Many lives have a dividing line. For 25-year-old US singer-songwriter Maggie Rogers, that line is a five-minute video from 2016, which shows her presenting her song Alaska in a music class at the Clive Davis Institute Of Recorded Music at New York University. There was a surprise special guest at school that day to assess the students – Pharrell Williams. The video of his shock and awe when he heard Rogers’ song went viral. Rogers was offered a recording contract with Capitol soon afterwards and her debut album Heard It In A Past Life was released earlier this year.
BARRY DIVOLA: You started playing harp at the age of seven. How on earth did that happen?
MAGGIE ROGERS: I think it was because of something I saw in The Little Mermaid. This tells you what kind of family I come from. At seven I asked my parents if I could have harp lessons and they said yes. My mother would drive me an hour each way to those lessons. It made me so happy. My parents were always so supportive and they continue to be.
And then you progressed to the banjo, another unorthodox instrument.
Well, in between the harp and the banjo I learned to play guitar and piano, but when I got to high school I found that there were like seven dudes who played guitar. I’d show up to play and never the get the opportunity. I realised that if I learned to play banjo, I’d be the only one and I’d always get to play. So I got really good at banjo.
Were you into bluegrass and folk?
At high school I was listening to a lot of indie alternative music, like Grizzly Bear and Sufjan Stevens and Beirut and Bon Iver.
I loved reading Meet Me In The Bathroom, Lizzy Goodman’s oral history of New York rock in the 2000s. In the acknowledgments it says you transcribed all those interviews.
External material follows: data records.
theorem edge_bytePorts {s : State} {r : List Byte} (hr : r.length < respLen s.cfg s.state) (b : Byte) (done : Bool) :
    edge (bytePorts s.cfg b done) (s.receiving r) = .next
      (if done = true ∨ (r ++ [b]).length = respLen s.cfg s.state then s.judging (r ++ [b])
       else s.receiving (r ++ [b])) :=
  edge_receiving (bytePorts_steady s.cfg b done) hr rfl

/-- A transport that presents a byte at every edge fills the buffer byte by byte. -/
theorem reaches_of_receiving {s t : State} {r : List Byte} (hr : r.length < respLen s.cfg s.state)
    (h : Reaches s.cfg (s.receiving r) t) : Reaches s.cfg (s.sending 0) t := by
  induction r using List.reverseRecOn with
  | nil => exact reaches_of_receiving_nil h
  | append_singleton r b ih =>
    have hshort : r.length < respLen s.cfg s.state := by
      rw [List.length_append] at hr
      omega
    have hedge := edge_bytePorts hshort b false
    rw [if_neg (not_or.2 ⟨Bool.false_ne_true, hr.ne⟩)] at hedge
    exact ih hshort (.of_edge (bytePorts_steady s.cfg b false) (fun h => by cases h) hedge h)

/-- A transport that ends the receive with its last byte, or at once, brings the tick to DECIDE. -/
theorem reaches_of_judging {s t : State} {r : List Byte} (hr : r.length ≤ respLen s.cfg s.state)
    (h : Reaches s.cfg (s.judging r) t) : Reaches s.cfg (s.sending 0) t := by
  induction r using List.reverseRecOn with
  | nil =>
    have hdone : ({ quietPorts s.cfg with rxDone := true } : PortIn).steady s.cfg := quietPorts_steady s.cfg
    have hwant : ([] : List Byte).length < respLen s.cfg s.state := (four_le_respLen _ _).trans_lt' (by simp)
    have hedge := edge_receiving hdone hwant rfl
    rw [if_pos (.inl rfl)] at hedge
    exact reaches_of_receiving_nil (.of_edge hdone (fun h => by cases h) hedge h)
  | append_singleton r b _ =>
    have hshort : r.length < respLen s.cfg s.state := by
      rw [List.length_append] at hr
      exact hr
    have hedge := edge_bytePorts hshort b true
    rw [if_pos (.inl rfl)] at hedge
    exact reaches_of_receiving hshort (.of_edge (bytePorts_steady s.cfg b true) (fun h => by cases h) hedge h)

/-- What the transport delivers before it fails, and what it delivers in all, is cut as the tick cuts it. -/
theorem State.tick_take_error (p : ProtoState) (got : List Byte) (s : State) :
    s.tick p .ok (.error (got.take (respLen s.cfg p - 1))) = s.tick p .ok (.error got) := by
  simp only [State.tick_receive_error, List.take_take, Nat.min_self]

theorem State.tick_take_ok (p : ProtoState) (r : List Byte) (s : State) :
    s.tick p .ok (.ok (r.take (respLen s.cfg p))) = s.tick p .ok (.ok r) := by
  simp only [State.tick_ok, List.take_take, Nat.min_self]

theorem State.tick_min_error (p : ProtoState) (k : Nat) (rx : RxAnswer) (s : State) :
    s.tick p (.error (min k (oplen p))) rx = s.tick p (.error k) rx := by
  simp only [State.tick_transmit_error, Nat.min_assoc, Nat.min_self]

/-- Whatever the transport answers, some edges lead from the first byte on offer to the end of that tick. -/
theorem reaches_tick (s : State) (tx : TxAnswer) (rx : RxAnswer) :
    Reaches s.cfg (s.sending 0) (s.tick s.state tx rx) := by
  have herr : ({ quietPorts s.cfg with tpError := true } : PortIn).steady s.cfg := quietPorts_steady s.cfg
  cases tx with
  | error k =>
    have hk : min k (oplen s.state) ≤ oplen s.state := Nat.min_le_right _ _
    rw [← State.tick_min_error]
    exact reaches_of_sending hk
      (.of_edge herr (fun h => by cases h) (edge_sending_tpError herr hk rfl rx) (.refl _ _))
  | ok =>
    cases rx with
    | error got =>
      have hlen : (got.take (respLen s.cfg s.state - 1)).length < respLen s.cfg s.state := by
        have := four_le_respLen s.cfg s.state
        have := List.length_take_le (respLen s.cfg s.state - 1) got
        omega
      rw [← State.tick_take_error]
      exact reaches_of_receiving hlen
        (.of_edge herr (fun h => by cases h) (edge_receiving_tpError herr hlen rfl) (.refl _ _))
    | ok r =>
      have hlen := List.length_take_le (respLen s.cfg s.state) r
      rw [← State.tick_take_ok]
      exact reaches_of_judging hlen
        (.of_edge (quietPorts_steady s.cfg) (fun h => by cases h) (edge_judging (quietPorts_steady s.cfg) hlen)
          (.refl _ _))
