-- ==== Sys2Proof/Decode.lean ====
section
/-! DEFINITION. The decoder and the encoder of format CMD32 (spec/30_encoding.md), and the opcode table. -/

namespace Sys2Proof

/-- The operation field `w[31:28]` (spec/30_encoding.md R55). -/
def opField (w : Word) : BitVec 4 := w.extractLsb' 28 4

/-- The channel field `w[27:16]` (spec/30_encoding.md R55). -/
def chanField (w : Word) : BitVec 12 := w.extractLsb' 16 12

/-- The value field `w[15:0]` (spec/30_encoding.md R55). -/
def valueField (w : Word) : BitVec 16 := w.extractLsb' 0 16

/-- The decoder of spec/30_encoding.md R62. It is total: every word decodes, by `w[31:28]` alone, and
SETDC and SETGS take their zero-extended operands (R57, R58). No word is refused (R60). The last arm
is `op` = 15, the one value of a 4-bit field that the others leave. -/
def decode (w : Word) : Instr :=
  match (opField w).toNat with
  | 0 => .nop
  | 1 => .setdc (chanField w).toNat (valueField w).toNat
  | 2 => .setgs (chanField w).toNat (valueField w).toNat
  | 3 => .commit
  | 4 => .program
  | 5 => .tick
  | 6 => .reserved6
  | 7 => .reserved7
  | 8 => .reserved8
  | 9 => .reserved9
  | 10 => .reservedA
  | 11 => .reservedB
  | 12 => .reservedC
  | 13 => .reservedD
  | 14 => .reservedE
  | _ => .reservedF

/-- The value of `op` for each command (spec/30_encoding.md R56). -/
def Instr.opcode : Instr → BitVec 4
  | .nop => 0x0
  | .setdc _ _ => 0x1
  | .setgs _ _ => 0x2
  | .commit => 0x3
  | .program => 0x4
  | .tick => 0x5
  | .reserved6 => 0x6
  | .reserved7 => 0x7
  | .reserved8 => 0x8
  | .reserved9 => 0x9
  | .reservedA => 0xA
  | .reservedB => 0xB
  | .reservedC => 0xC
  | .reservedD => 0xD
  | .reservedE => 0xE
  | .reservedF => 0xF

/-- A word in format CMD32 from its three fields (spec/30_encoding.md R55). -/
def cmd32 (op : BitVec 4) (chan : BitVec 12) (value : BitVec 16) : Word := op ++ chan ++ value

/-- The word an assembler writes for a command: `chan` and `value` are 0 where the command ignores them
(spec/30_encoding.md R59, R65). -/
def encode (i : Instr) : Word :=
  match i with
  | .setdc c v => cmd32 i.opcode (BitVec.ofNat 12 c) (BitVec.ofNat 16 v)
  | .setgs c v => cmd32 i.opcode (BitVec.ofNat 12 c) (BitVec.ofNat 16 v)
  | .nop => cmd32 i.opcode 0 0
  | .commit => cmd32 i.opcode 0 0
  | .program => cmd32 i.opcode 0 0
  | .tick => cmd32 i.opcode 0 0
  | .reserved6 => cmd32 i.opcode 0 0
  | .reserved7 => cmd32 i.opcode 0 0
  | .reserved8 => cmd32 i.opcode 0 0
  | .reserved9 => cmd32 i.opcode 0 0
  | .reservedA => cmd32 i.opcode 0 0
  | .reservedB => cmd32 i.opcode 0 0
  | .reservedC => cmd32 i.opcode 0 0
  | .reservedD => cmd32 i.opcode 0 0
  | .reservedE => cmd32 i.opcode 0 0
  | .reservedF => cmd32 i.opcode 0 0

/-- Whether the command reads the fields `chan` and `value` (spec/30_encoding.md R55, R59). -/
def Instr.hasOperands : Instr → Bool
  | .setdc _ _ => true
  | .setgs _ _ => true
  | .nop => false
  | .commit => false
  | .program => false
  | .tick => false
  | .reserved6 => false
  | .reserved7 => false
  | .reserved8 => false
  | .reserved9 => false
  | .reservedA => false
  | .reservedB => false
  | .reservedC => false
  | .reservedD => false
  | .reservedE => false
  | .reservedF => false

/-- The mnemonic of a command in spec/opcode_table.json. -/
def Instr.mnemonic : Instr → String
  | .nop => "NOP"
  | .setdc _ _ => "SETDC"
  | .setgs _ _ => "SETGS"
  | .commit => "COMMIT"
  | .program => "PROGRAM"
  | .tick => "TICK"
  | .reserved6 => "RESERVED"
  | .reserved7 => "RESERVED"
  | .reserved8 => "RESERVED"
  | .reserved9 => "RESERVED"
  | .reservedA => "RESERVED"
  | .reservedB => "RESERVED"
  | .reservedC => "RESERVED"
  | .reservedD => "RESERVED"
  | .reservedE => "RESERVED"
  | .reservedF => "RESERVED"

/-- A row of spec/opcode_table.json: a word is of the row when its bits under `mask` are `pattern`. -/
structure OpcodeRow where
  mnemonic : String
  pattern : Word
  mask : Word
  deriving DecidableEq, Repr

/-- The word has the row's fixed bits. -/
def OpcodeRow.covers (r : OpcodeRow) (w : Word) : Bool := w &&& r.mask == r.pattern

/-- spec/opcode_table.json, row by row. -/
def opcodeTable : List OpcodeRow :=
  [⟨"NOP", 0x00000000, 0xF0000000⟩, ⟨"SETDC", 0x10000000, 0xF0000000⟩,
   ⟨"SETGS", 0x20000000, 0xF0000000⟩, ⟨"COMMIT", 0x30000000, 0xF0000000⟩,
   ⟨"PROGRAM", 0x40000000, 0xF0000000⟩, ⟨"TICK", 0x50000000, 0xF0000000⟩,
   ⟨"RESERVED", 0x60000000, 0xF0000000⟩, ⟨"RESERVED", 0x70000000, 0xF0000000⟩] ++
  [⟨"RESERVED", 0x80000000, 0xF0000000⟩, ⟨"RESERVED", 0x90000000, 0xF0000000⟩,
   ⟨"RESERVED", 0xA0000000, 0xF0000000⟩, ⟨"RESERVED", 0xB0000000, 0xF0000000⟩,
   ⟨"RESERVED", 0xC0000000, 0xF0000000⟩, ⟨"RESERVED", 0xD0000000, 0xF0000000⟩,
   ⟨"RESERVED", 0xE0000000, 0xF0000000⟩, ⟨"RESERVED", 0xF0000000, 0xF0000000⟩]

/-- The command read from a word of `nbits` bits numbered as spec/opcode_table.json numbers them. Every
command is 32 bits (spec/30_encoding.md R63), so a longer word is refused and the bits above a shorter
one are 0 (log 15). -/
def decodeTableWord (nbits w : Nat) : Option Instr :=
  if nbits ≤ 32 ∧ w < 2 ^ nbits then some (decode (BitVec.ofNat 32 w)) else none

end Sys2Proof
end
Oh, that was an awesome job. I was 18, 19, 20 living in the East Village and studying music at school and I got to work on the book for three years. Lizzy is like my sister, we became so close. I got to listen to hours of uncensored interviews with my favourite musicians in the world talking about making some of my favourite music in the whole world, and they did it all in the same neighbourhood where I was living. It’s really affected my career as a musician. I got to hear about all these artists and how they did what they did. It also made me change how I looked at the world around me. For example, I’d take a different route to school because I wanted to walk past that one bar with where Julian Casablancas punched Ryan Adams.
You took a month-long solo hike in Alaska that sounds like it was a pivotal moment in your life. Why did you decide to do that? And what happened out there?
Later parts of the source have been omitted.